Even if you determine that becoming a real estate agent is not the best fit right now, you can still work in the industry. As a matter of fact, there are other jobs that require less of a commitment, such as an agent’s assistant, referral agent or leasing agent.

Getting Your License

On the other hand, if you think real estate could be a good option for you, then your next step is to get a license. To do so, you’ll need to:

  • Complete real estate education
  • Pass a background check
  • Pass a state licensing exam
  • Obtain errors and omissions insurance
  • Sign with a broker or brokerage

Note that this is a general list and details may vary by state, so consult the real estate commission requirements for your state. For instance, different states have various licensing fees and some require more pre-licensing education than others. Plus, not all states require you to be sponsored by a broker before you can be licensed.

Potential Roadblocks

While all states vary, most require you to be at least 18 years old before you can receive a real estate license.
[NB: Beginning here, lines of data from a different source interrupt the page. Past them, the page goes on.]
/-- Steps 5 to 13 of R312 on an entry's receive state. Where no row fits (a unicast SEQ equal to RXSEQ whose bit is 0,
after broadcasts alone) the frame is accepted as in step 12 (log entry 8). -/
def judge (rxvalid : Bool) (rxseq rxepoch bitmap bseq : Nat) (h : Header) : Verdict :=
  if !rxvalid then acceptFirst h false
  else if older h.epoch rxepoch then .stale
  else if newer h.epoch rxepoch then acceptFirst h true
  else if h.bcast then
    (if newer h.seq bseq then .accept rxseq rxepoch bitmap h.seq false else .duplicate false)
  else if newer h.seq rxseq then
    let d := (h.seq + 256 - rxseq) % 256
    .accept h.seq rxepoch ((bitmap * 2 ^ d) % 2 ^ 16 + 1) bseq false
  else
    let d := (rxseq + 256 - h.seq) % 256
    if 15 < d then .old
    else if bitmap / 2 ^ d % 2 = 1 then .duplicate true
    else .accept rxseq rxepoch (bitmap + 2 ^ d) bseq false

/-- The judgement on a legacy engine (R322): EPOCH counts as 0, a frame is a duplicate when its SEQ equals RXSEQ, and
every other SEQ is accepted. -/
def judgeLegacy (rxvalid : Bool) (rxseq rxepoch bseq : Nat) (h : Header) : Verdict :=
  if !rxvalid then acceptFirst h false
  else if rxseq % 16 == h.seq then .duplicate true
  else .accept h.seq rxepoch 0x0001 bseq false

/-- The verdict of R312's steps 5 to 13 for a frame from an entry. -/
def State.verdict (s : State) (f : RxFrame) : Verdict :=
  let h := f.header
  let p := fun (x : PeerFld) => s.peer h.src x
  if f.legacy then judgeLegacy (p Peer.RXVALID == 1) (p Peer.RXSEQ) (p Peer.RXEPOCH) (p Peer.BSEQ) h
  else judge (p Peer.RXVALID == 1) (p Peer.RXSEQ) (p Peer.RXEPOCH) (p Peer.BITMAP) (p Peer.BSEQ) h

/-- The record that a received frame is checked against (R506). -/
def rxCtrKey (h : Header) : Nat := ctrKey (if h.bcast then Ctr.RXB else Ctr.RXU) h.src

/-- A frame's item for the host, with LEn_RX (R304, R315): false where the receive queue does not take it. -/
def State.deliver (s : State) (n : Nat) (f : RxFrame) (secured stranger : Bool) : Bool × State :=
  let r := s.queueRx n (rxWords f.header secured stranger f.rssi f.gen f.payload) f.bytes
  (r.1, r.2.raiseIf r.1 (Ev.LE_RX n))

/-- A frame that finds no receive credit, or a queue that takes no item (reason 1), or no cell for its receive item
(reason 3) (R46, R47, R312). -/
def State.noRoom (s : State) (n : Nat) (f : RxFrame) : State :=
  let k := cellsOfWords (2 + (f.payload.length + 3) / 4)
  s.dropRxFrame (if s.accepts (rxQ n) k then 3 else 1) f

/-- The receive state of an accepted frame (R312, R316). -/
def State.acceptState (s : State) (n : Nat) (f : RxFrame) (rxseq rxepoch bitmap bseq : Nat) (epochNew : Bool) : State :=
  let h := f.header
  let s := ((((s.setPeer h.src Peer.RXVALID 1).setPeer h.src Peer.RXSEQ rxseq).setPeer h.src Peer.RXEPOCH rxepoch).setPeer
    h.src Peer.BITMAP bitmap).setPeer h.src Peer.BSEQ bseq
  let s := s.setPeer h.src Peer.RSSI f.rssi
  let s := if epochNew && h.sec then (s.sat .SEC_CNT_EPOCHNEW).raise Ev.SEC_EPOCH_NEW else s
  let s := match f.ctr with
    | some c => if f.high then s.setCtrRec (rxCtrKey h) { valid := true, epoch := h.epoch, ctr := c, warned := false } else s
    | none => s
  if h.bcast || h.noack then s else s.oweAck n h.src

/-- A received frame whose outcome needs it no more is freed. -/
def State.outcome (s : State) (f : RxFrame) (g : State → State) : State := g (s.dropRx f.id)

/-- A frame for another device: a forwarding engine passes it on, any other discards it (R312 step 1, R320). -/
def State.passOn (s : State) (n : Nat) (f : RxFrame) : State :=
  if s.fwdActive n then (s.takeRx f.id).2.forward n f.header f.bytes true (s.takeRx f.id).1 else s.dropRx f.id

/-- The judgement of a DATA frame by engine `n` (R312 to R315, R321). -/
def State.judgeFrame (s : State) (n : Nat) (f : RxFrame) : State :=
  let h := f.header
  if !s.forUs h then s.passOn n f
  else if !s.knows h.src then
    if s.bit (.LE_CFG_STRANGER n) then
      let r := s.deliver n f false true
      if r.1 then r.2.dropRx f.id else r.2.noRoom n f
    else s.outcome f fun s => s.sat (.LE_CNT_UNKNOWN n)
  else if s.peer h.src Peer.SECREQ = 1 ∧ ¬ h.sec then s.outcome f fun s => s.sat (.LE_CNT_UNKNOWN n)
  else
    let low := h.sec && !f.high
    let slot := s.peer h.src Peer.KEY
    let owe := fun (s : State) => if h.noack then s else s.oweAck n h.src
    match s.verdict f with
    | .stale => s.outcome f fun s => if low then s.replay h.src slot else s.sat (.LE_CNT_STALE n)
    | .duplicate ack => s.outcome f fun s =>
      let s := s.sat (.LE_DUPRX_DUP n)
      if ack then owe (s.satPeer h.src Peer.DUPS) else s
    | .old => s.outcome f fun s => (owe s).sat (.LE_CNT_OLD n)
    | .accept rxseq rxepoch bitmap bseq epochNew =>
      if low then s.outcome f fun s => s.replay h.src slot
      else
        let r := s.deliver n f h.sec false
        if r.1 then
          let later := h.bcast && s.peer h.src Peer.RXVALID == 1 && !epochNew
          let t := r.2.acceptState n f rxseq rxepoch bitmap bseq epochNew
          if later && t.fwdActive n && t.bit (.LE_FWD_BCAST n) && 1 ≤ h.hops then
            (t.takeRx f.id).2.forward n h f.bytes false (t.takeRx f.id).1
          else t.dropRx f.id
        else r.2.noRoom n f

/-- The judgement of an acknowledgement by engine `n` (R311, R312 steps 1, 2 and 4, R320). -/
def State.judgeAck (s : State) (n : Nat) (f : RxFrame) : State :=
  let h := f.header
  if !s.forUs h then s.passOn n f
  else if !s.knows h.src || (s.peer h.src Peer.SECREQ == 1 && !h.sec) then s.outcome f fun s => s.sat (.LE_CNT_UNKNOWN n)
  else s.outcome f fun s => s.ackReceived n h (at8 f.payload 0 * 256 + at8 f.payload 1)

/-- SEC's verdict on frame `f`, with the key that the verification began with (R496, R501, R506, R507). The payload of a
verified frame is decrypted; the frame stays as it was received (R47, R337). -/
def State.secJudge (s : State) (f : RxFrame) (key : Option (List Byte)) : State :=
  let h := f.header
  let n := (s.boundEngine (xingPhy f.xing) f.gen).getD 0
  let slot := s.rxKeySlot f
  match key with
  | none => (s.dropRx f.id).authFail SecCause.NOKEY h.src slot
  | some key =>
    let rec_ := s.ctrRec (rxCtrKey h)
    match s.verifyFrame (h.nonceOf f.legacy) rec_ key (h.aad f.legacy) f.body f.mic with
    | none => (s.dropRx f.id).authFail SecCause.AUTH h.src slot
    | some (c, high, p) =>
      let f := { f with ctr := some c, high := high, plain := some p }
      if h.ftype = 1 then
        if high then
          (s.setCtrRec (rxCtrKey h) { valid := true, epoch := h.epoch, ctr := c, warned := false }).toEngine n f
        else (s.dropRx f.id).replay h.src slot
      else s.toEngine n f

/-- SEC ends its operation on the first frame that it holds (R507), and begins with the next one. -/
def State.secVerdict (s : State) : State :=
  let s := s.secStart
  match s.rx.find? fun f => f.stage == .sec with
  | none => s
  | some f => match f.key with
    | none => s
    | some key => (s.secJudge f key).secStart

/-- LE_FWD changes in the staged set of engine `n`'s page. -/
def State.fwdChanging (s : State) (n : Nat) : Bool := s.rd (Adr.LE_FWD n) != s.rd (Adr.LE_FWD n + 0x200)

/-- The range checks of an LE page (R297, R302, R319, R327), by twin offset. PARTNER equal to the engine's own number is
refused in a commit of LE_FWD, whatever EN holds; a set that leaves LE_FWD as it is commits no LE_FWD, so that LE0's
reset value, its own number, bars no commit (log entry 9). -/
def leRange (s : State) (n : Nat) : List (Nat × Bool) :=
  let phy := s.getTwin (.LE_BIND_PHY n)
  let gen := s.getTwin (.LE_BIND_GEN n)
  let bindOk := (phy ≤ 1 && gen == 0) || (phy == 2 && 1 ≤ gen && gen ≤ 3) || (phy == 3 && 1 ≤ gen && gen ≤ 2)
  let tx := s.getTwin (.LE_TXCRED_INIT n)
  let rx := s.getTwin (.LE_RXCRED_INIT n)
  let pp := s.getTwin (.LE_CFG_PERPEER n)
  [(0x240, !bindOk),
   (0x244, tx == 0 || decide (64 < tx)),
   (0x248, decide (rx < 4) || decide (64 < rx)),
   (0x250, s.getTwin (.LE_ACKTO_TO n) == 0),
   (0x254, (s.fwdChanging n || s.getTwin (.LE_FWD_EN n) == 1) && s.getTwin (.LE_FWD_PARTNER n) == n),
   (0x258, pp == 0 || decide (4 < pp))]

/-- What an application of an LE page does beside the copy: a changed binding stops the transactions (R325). `old` is
the state before. -/
def State.leApplied (s old : State) (n : Nat) : State :=
  if s.rd (Adr.LE_BIND n) = old.rd (Adr.LE_BIND n) then s else s.stopAll n (old.get (.LE_BIND_PHY n) == Phy.NFC)

end Sys2Proof.Machine
end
In some states, the age is 21. You must also be a citizen or legal resident of the United States, and some states also require state residency. Most (but not all) states also require a high school diploma or GED.

If you don’t pass your background check — if you have a criminal background, for instance — the penalty varies. Some states automatically disqualify you while others consider cases on an individual basis.
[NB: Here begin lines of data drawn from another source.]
-- ==== Sys2Proof/Machine/Fec.lean ====
section
/-! DEFINITION. The path of a received frame from its PHY island through FEC, and the encoder (R333, R344 to R356,
R428). What becomes of a frame that passes is in Receive.lean. -/

namespace Sys2Proof.Machine

/-! ### Counters and results (R351, R354, R356) -/

/-- A FEC counter raised by `k`, wrapping with FEC_STAT_WRAP. -/
def State.fecCount (s : State) (f : Fld) (k : Nat := 1) : State :=
  (s.wrap f k).raiseIf (2 ^ f.width ≤ s.get f + k) Ev.FEC_STAT_WRAP

/-- FEC_LAST of a received coded frame. -/
def State.fecLast (s : State) (phr iters result : Nat) : State :=
  (((s.put .FEC_LAST_CODE (phr / 64)).put .FEC_LAST_NCW (phr / 8 % 8)).put .FEC_LAST_ITERS iters).put .FEC_LAST_RESULT result

/-- A kind firing takes effect: slots whose start is the moment itself become READY (R210, R349). -/
def State.kindFiring (s : State) (k : Nat) : State := (s.fireKind k).readyDue

/-- A FEC_BURST task ends when no codeword is held, or, asked to stop, between codewords (R205, R216, R349). -/
def State.burstStep (s : State) : State :=
  match s.runningKind Kind.FEC_BURST with
  | none => s
  | some i =>
    if (s.xing 6).owned.isEmpty then s.taskEnds i .done
    else if s.fec.work == some false then s
    else match (s.slot i).stopEnd with
      | some e => s.taskEnds i e
      | none => s

/-- What follows a change of what the FEC island holds (R349, R350): a burst without a codeword ends, the island turns to
its next codeword, and FEC_IDLE where it held one in `before` and now holds none. -/
def State.fecSettle (s before : State) : State :=
  let s := s.burstStep.fecStart
  s.raiseIf (before.fecWork && !s.fecWork) Ev.FEC_IDLE

/-- A received frame discarded: its items, its codewords and its cells are freed (R351). -/
def State.discardRx (s : State) (id : Nat) : State :=
  let x := s.xing 6
  let s := if x.owned.any (fun t => t.frame == id) then s.setXing 6 { x with owned := x.owned.filter fun t => t.frame != id }
    else s
  s.dropRx id

/-! ### From the PHY to the fabric (R44, R333, R351 steps 1 and 2, R428) -/

/-- The three PHR copies combined: soft values added bit by bit (R333). A sum below 0 decides 1. -/
def phrCombine (soft : List Int) : List Byte :=
  toBytes ((List.range 16).map fun i => decide (soft.getD i 0 + soft.getD (16 + i) 0 + soft.getD (32 + i) 0 < 0))

/-- PCHK is correct and NCW + 1 is not above the code's limit (R351 step 1). -/
def phrOk (phr : List Byte) : Bool :=
  let b := at8 phr 0
  decide (crc8 (phr.take 1) = at8 phr 1) && decide (b / 8 % 8 + 1 ≤ codeMost (b / 64))

/-- A coded frame begins with its PHR: the frame's number, or none where step 1 or 2 of R351 discards it. The second
component tells a PHR failure. -/
def State.rxBegin (s : State) (xing gen mode : Nat) (soft : List Int) (rssi mark : Nat) : Option Nat × Bool × State :=
  let phr := phrCombine soft
  let b := at8 phr 0
  if !phrOk phr then (none, true, (s.fecLast b 0 1).fecCount .FEC_FRMCNT_PHR)
  else if !s.bitAt .FEC_CODE_ACCEPT (b / 64) then (none, false, (s.fecLast b 0 9).fecCount .FEC_FRMCNT2_NOTACC)
  else
    let i := s.newId
    let f : RxFrame :=
      { id := i.1, xing := xing, gen := gen, mode := mode, stage := .coming, phr := b, llrs := [], offered := 0, ended := false,
        info := [], done := 0, iters := 0, bytes := [], plain := none, cells := [], rssi := rssi, ctr := none, high := false, mark := mark }
    (some i.1, false, { i.2 with rx := i.2.rx ++ [f] })

/-- A frame's record by number. -/
def State.rxFrame (s : State) (id : Nat) : Option RxFrame := s.rx.find? fun f => f.id == id

/-- The whole frame dropped for want of credit or cells on its crossing (R44). -/
def State.rxDrop (s : State) (id : Nat) : State := ((s.discardRx id).countDrop).fecSettle s

/-- The fabric has taken an item of soft bits: they join their frame; an item of a frame that is gone is freed. -/
def State.rxTaken (s : State) (n : Nat) (t : Item) : State :=
  match s.rxFrame t.frame with
  | none => s.freeOwned n t.id
  | some f => s.setRx { f with llrs := f.llrs ++ t.llrs, ended := f.ended || t.desc == 1 }

/-- An item of up to 576 LLRs, 7 cells, goes across; false where the frame is dropped (R44, R428). -/
def State.rxItem (s : State) (id : Nat) (llrs : List Int) (last acked : Bool) : Bool × State :=
  match s.rxFrame id with
  | none => (false, s)
  | some f =>
    let i := s.newId
    let t : Item :=
      { id := i.1, cost := 7, cells := [], words := [if last then 1 else 0], llrs := llrs.map (clampTo 31), frame := id }
    let h := i.2.handItem f.xing t 7 acked
    if !h.1 then (false, h.2.rxDrop id)
    else (true, if (h.2.xing f.xing).owned.any (fun u => u.id == t.id) then h.2.rxTaken f.xing t else h.2)

/-- A legacy frame's bits cross as one item: the frame, or none where it is dropped (R44, R338, R428). Bits are as
received, whitened but for M1. The frame stays in its item until it leaves the fabric (log entry 54); while the item is
not acknowledged its stage is `handed`. -/
def State.rxLegacy (s : State) (xing gen mode : Nat) (hard : List Bool) (rssi mark : Nat) : Option RxFrame × State :=
  let bits := if xing = 3 ∧ gen = 1 then hard else whiten hard
  let all := toBytes bits
  let bytes := all.take (frameLen true (readLegacy all))
  let i := s.newId
  let k := cellsFor bytes.length
  let t : Item := { id := i.1, cost := k, cells := [], words := [], llrs := [], frame := i.1 }
  let h := i.2.handItem xing t k true
  if h.1 then
    let owned := (h.2.xing xing).owned.any fun u => u.id == t.id
    let f : RxFrame :=
      { id := i.1, xing := xing, gen := gen, mode := mode, stage := if owned then .link else .handed, phr := 0, llrs := [],
        offered := 0, ended := true, info := [], done := 0, iters := 0, bytes := bytes, plain := none, cells := [],
        rssi := rssi, ctr := none, high := false, mark := mark }
    (some f, { h.2 with rx := h.2.rx ++ [f] })
  else (none, h.2.countDrop)

/-- The CRC-16 of a legacy frame (R351). -/
def legacyOk (bytes : List Byte) : Bool :=
  let n := frameLen true (readLegacy bytes)
  decide (bytes.length = n) && decide (6 ≤ n) && decide (crc16Bytes (bytes.take (n - 2)) = (bytes.drop (n - 2)).take 2)

/-- A legacy frame's failure (R351). -/
def State.legacyFail (s : State) : State := (s.fecCount .FEC_FRMCNT_CRC).raise Ev.FEC_CRC_FAIL

/-! ### Codewords (R349, R351 step 3) -/

/-- Code and codewords of a received frame. -/
def RxFrame.code (f : RxFrame) : Nat := f.phr / 64
def RxFrame.ncw (f : RxFrame) : Nat := f.phr / 8 % 8 + 1

/-- The soft bits of the next codeword, where it is whole in the fabric. -/
def RxFrame.nextWord (f : RxFrame) : Option (List Int) :=
  let n := codeN f.code
  let rest := f.llrs.drop (f.offered * n)
  if f.ncw ≤ f.offered then none
  else if f.offered + 1 = f.ncw then (if f.ended then some (rest.take n) else none)
  else if n ≤ rest.length then some (rest.take n) else none

/-- Step 3 of R351 fails: RESULT 7 FULL or 10 OFF. -/
def State.fecFull (s : State) (f : RxFrame) : State :=
  ((((s.discardRx f.id).fecLast f.phr f.iters (if s.enabled 11 then 7 else 10)).fecCount .FEC_FRMCNT_FULL).raise
    Ev.FEC_BUSY_FULL).fecSettle s

/-- The items that carried a codeword of `n` soft bits are consumed: the oldest of the frame on its crossing. -/
def State.consumeItems (s : State) (f : RxFrame) (n : Nat) : State :=
  let x := s.xing f.xing
  let mine := (x.owned.filter fun t => t.frame == f.id).take ((n + 575) / 576)
  s.forEach mine fun s t => s.freeOwned f.xing t.id

/-- A codeword enters the FEC island (R244, R349). -/
def State.fecArrival (s : State) : State :=
  let s := if (s.runningKind Kind.FEC_BURST).isSome then s else s.kindFiring Kind.FEC_BURST
  s.fecWake.fecStart

/-- The first whole codeword in the fabric is offered to FEC on crossing 6 (R349, R351 step 3); while the crossing's INIT
changes in DRAIN it waits (R51). -/
def State.offerWord (s : State) (acked : Bool) : State :=
  match s.rx.findSome? fun f => if f.stage = .coming then f.nextWord.map fun w => (f, w) else none with
  | none => s
  | some (f, w) =>
    if s.enabled 11 && s.stopped 6 then s
    else if !s.takesWork 11 || !s.accepts 6 1 then s.fecFull f
    else
      let i := (s.consumeItems f w.length).newId
      let t : Item := { id := i.1, cost := 1, cells := [], words := [], llrs := w, frame := f.id }
      let h := i.2.handItem 6 t 0 acked
      let s := h.2.setRx { f with offered := f.offered + 1 }
      if (s.xing 6).owned.any (fun u => u.id == t.id) then s.fecArrival else s

/-- ITEM_HANDOVER on crossing 6: the island acknowledges a codeword, or the next one is offered. -/
def State.handWord (s : State) (acked : Bool) : State :=
  if !(s.xing 6).unacked.isEmpty && acked then (s.ackItem 6).fecArrival else s.offerWord acked

/-- Information bits of codeword `i` of a frame that were sent, once the header tells N; a frame of one codeword whose
header is not yet known tells them by the soft bits that came (R345, R429). -/
def RxFrame.sentBits (f : RxFrame) (llrs : Nat) : Nat := llrs - (codeN f.code - codeK f.code)

/-- The header in the first decoded codeword (R351 step 4): HDRCHK correct and the length it gives fits NCW. -/
def headerOk (code ncw : Nat) (info : List Bool) : Bool :=
  let l := toBytes ((whiten info).take 64)
  let h := readCoded l
  decide (l.length = 8) && decide (crc8 (l.take 6) = at8 l 7) && decide (codewordsOf code (8 * frameLen false h) = ncw)

/-- A decoded frame's bytes, cut to N (R334). -/
def decodedBytes (info : List Bool) : List Byte :=
  let all := toBytes (whiten info)
  all.take (frameLen false (readCoded all))

/-- Step 6 of R351. -/
def crc32Ok (bytes : List Byte) : Bool :=
  let n := bytes.length
  decide (12 ≤ n) && decide (crc32Bytes (bytes.take (n - 4)) = bytes.drop (n - 4))

/-- Step 7 of R351. -/
def codedHeaderFits (h : Header) : Bool :=
  decide (h.ftype ≤ 3) && decide (h.len ≤ 192) && (h.sec || !h.mic8) && (h.ftype != 1 || h.len == 2)

/-- A coded frame fails at step 4 to 7: RESULT, counter and event (R351). -/
def State.fecFail (s : State) (f : RxFrame) (result : Nat) : State :=
  let s := (s.discardRx f.id).fecLast f.phr f.iters result
  if result = 2 then s.raise Ev.FEC_DEC_FAIL
  else if result = 3 then (s.fecCount .FEC_FRMCNT_HDR).raise Ev.FEC_CRC_FAIL
  else if result = 5 then (s.fecCount .FEC_FRMCNT_CRC).raise Ev.FEC_CRC_FAIL
  else s.fecCount .FEC_FRMCNT2_BADHDR

/-- The frame's judgement after a codeword with information bits `u` (R351 steps 4 to 7): the state, and the frame where
it has passed every step. -/
def State.judgeWord (s : State) (f : RxFrame) (u : List Bool) (iters : Nat) (ok : Bool) : State × Option RxFrame :=
  let f := { f with info := f.info ++ u, done := f.done + 1, iters := max f.iters iters }
  let s := s.setRx f
  if !ok then (s.fecFail f 2, none)
  else if f.done = 1 ∧ ¬ headerOk f.code f.ncw u then (s.fecFail f 3, none)
  else if f.done < f.ncw then (s, none)
  else
    let f := { f with bytes := decodedBytes f.info }
    let h := readCoded f.bytes
    if !crc32Ok f.bytes then (s.fecFail f 5, none)
    else if !codedHeaderFits h then (s.fecFail f 6, none)
    else (((s.setRx f).fecLast f.phr f.iters 0).raise Ev.FEC_DEC_OK, some f)

/-- The bits of a codeword that an item carries. -/
def Item.bits (t : Item) : List Bool := t.llrs.map fun v => v == 1

/-- Bits as an item carries them. -/
def bitLlrs (l : List Bool) : List Int := l.map fun b => if b then 1 else 0

/-- The fabric takes the first decoded codeword from crossing 7 and judges its frame (R351 steps 4 to 7). The credit
returns at once, since a frame can have more codewords than the crossing has credits; the cells stay with the frame until
it leaves the fabric (R47; log entry 54). -/
def State.takeDecoded (s : State) : State × Option RxFrame :=
  match (s.xing 7).owned with
  | [] => (s, none)
  | t :: r =>
    match s.rxFrame t.frame with
    | none => (s.freeOwned 7 t.id, none)
    | some f =>
      (s.setXing 7 { s.xing 7 with owned := r }).judgeWord { f with cells := f.cells ++ t.cells } t.bits
        (t.words.getD 0 0).toNat (t.words.getD 1 0 == 1)

/-- The codeword under work in the decoder is finished (R347, R349): its result goes back on crossing 7, and while that
has no credit, or no cell is free, the decoder waits. The frame is given where it has passed every step of R351. -/
def State.decodeFirst (before : State) : State × Option RxFrame :=
  let s := before.fecStart
  match s.fec.work, (s.xing 6).owned with
  | some false, t :: _ =>
    match s.rxFrame t.frame with
    | none => (((s.freeOwned 6 t.id).fecWorked false).fecSettle before, none)
    | some f =>
      let max := s.get .FEC_ITER_MAX_MAX
      let sent := f.sentBits t.llrs.length
      let r := decodeWord f.code (s.get .FEC_CFG_NORM) max sent t.llrs
      let i := s.newId
      let u : Item :=
        { id := i.1, cost := 1, cells := [], words := [BitVec.ofNat 32 r.2.1, if r.2.2 then 1 else 0],
          llrs := bitLlrs (r.1.take sent), frame := f.id }
      let h := i.2.handItem 7 u (cellsFor ((codeK f.code + 7) / 8)) true
      if h.1 then
        let s := (h.2.freeOwned 6 t.id).fecWorked false
        let s := s.fecCount .FEC_ITERSUM_ITERS r.2.1
        let s := s.fecCount (if r.2.2 then .FEC_CWCNT_OK else .FEC_CWCNT_FAIL)
        let j := (s.raiseIf (r.2.1 == max) Ev.FEC_ITER_MAX).takeDecoded
        (j.1.fecSettle before, j.2)
      else (h.2, none)
  | _, _ => (s, none)

/-- ITEM_HANDOVER on crossing 7: the fabric acknowledges a decoded codeword. -/
def State.ackDecoded (s : State) : State × Option RxFrame :=
  if (s.xing 7).unacked.isEmpty then (s, none)
  else let j := (s.ackItem 7).takeDecoded; (j.1.fecSettle s, j.2)

/-! ### Encoding (R350) -/

/-- The fabric takes the first encoded codeword from crossing 9; after a frame's last one the frame goes whole to its
PHY. -/
def State.takeEncoded (s : State) : State :=
  match (s.xing 9).owned with
  | [] => s
  | t :: _ =>
    let s := s.freeOwned 9 t.id
    match s.txFrame t.frame with
    | none => s
    | some f =>
      let f := { f with cws := f.cws ++ [t.bits] }
      let s := s.setTx f
      if f.cws.length < f.ncw then s else s.toPhy f

/-- The codeword under work in the encoder is finished (R350): it goes back on crossing 9, and while that has no credit
the encoder waits. FEC_ENC_DONE after the frame's last one. -/
def State.encodeFirst (before : State) : State :=
  let s := before.fecStart
  match s.fec.work, (s.xing 8).owned with
  | some true, t :: _ =>
    match s.txFrame t.frame with
    | none => (((s.freeOwned 8 t.id).fecWorked true).feedEncoder).fecSettle before
    | some f =>
      let k := s.encoded f
      let i := s.newId
      let u : Item :=
        { id := i.1, cost := 1, cells := [], words := [],
          llrs := bitLlrs (codewordSent f.code (whiten (bytesBits f.bytes)) k), frame := f.id }
      let h := i.2.handItem 9 u 0 true
      if h.1 then
        let s := ((h.2.freeOwned 8 t.id).fecWorked true).raiseIf (f.ncw ≤ k + 1) Ev.FEC_ENC_DONE
        (s.takeEncoded.feedEncoder).fecSettle before
      else h.2
  | _, _ => s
Finally, another possible roadblock is the sheer number of real estate licensing courses you’ll have to take. Yet again, this will vary by state. Some states accept just 30 hours, while others require as many as 180 hours.

Passing the State Exam

Most states require you to complete and pass the state license exam within three to 12 months of finishing the curriculum. Missing this deadline could result in the need to repeat courses.

However, before you can sit for your licensure exam, you’ll need to present either an official transcript or a certificate of completion showing that you finished the coursework that’s mandated by the state. You’ll also have to fill out an application for your real estate license and perhaps another to register for the exam.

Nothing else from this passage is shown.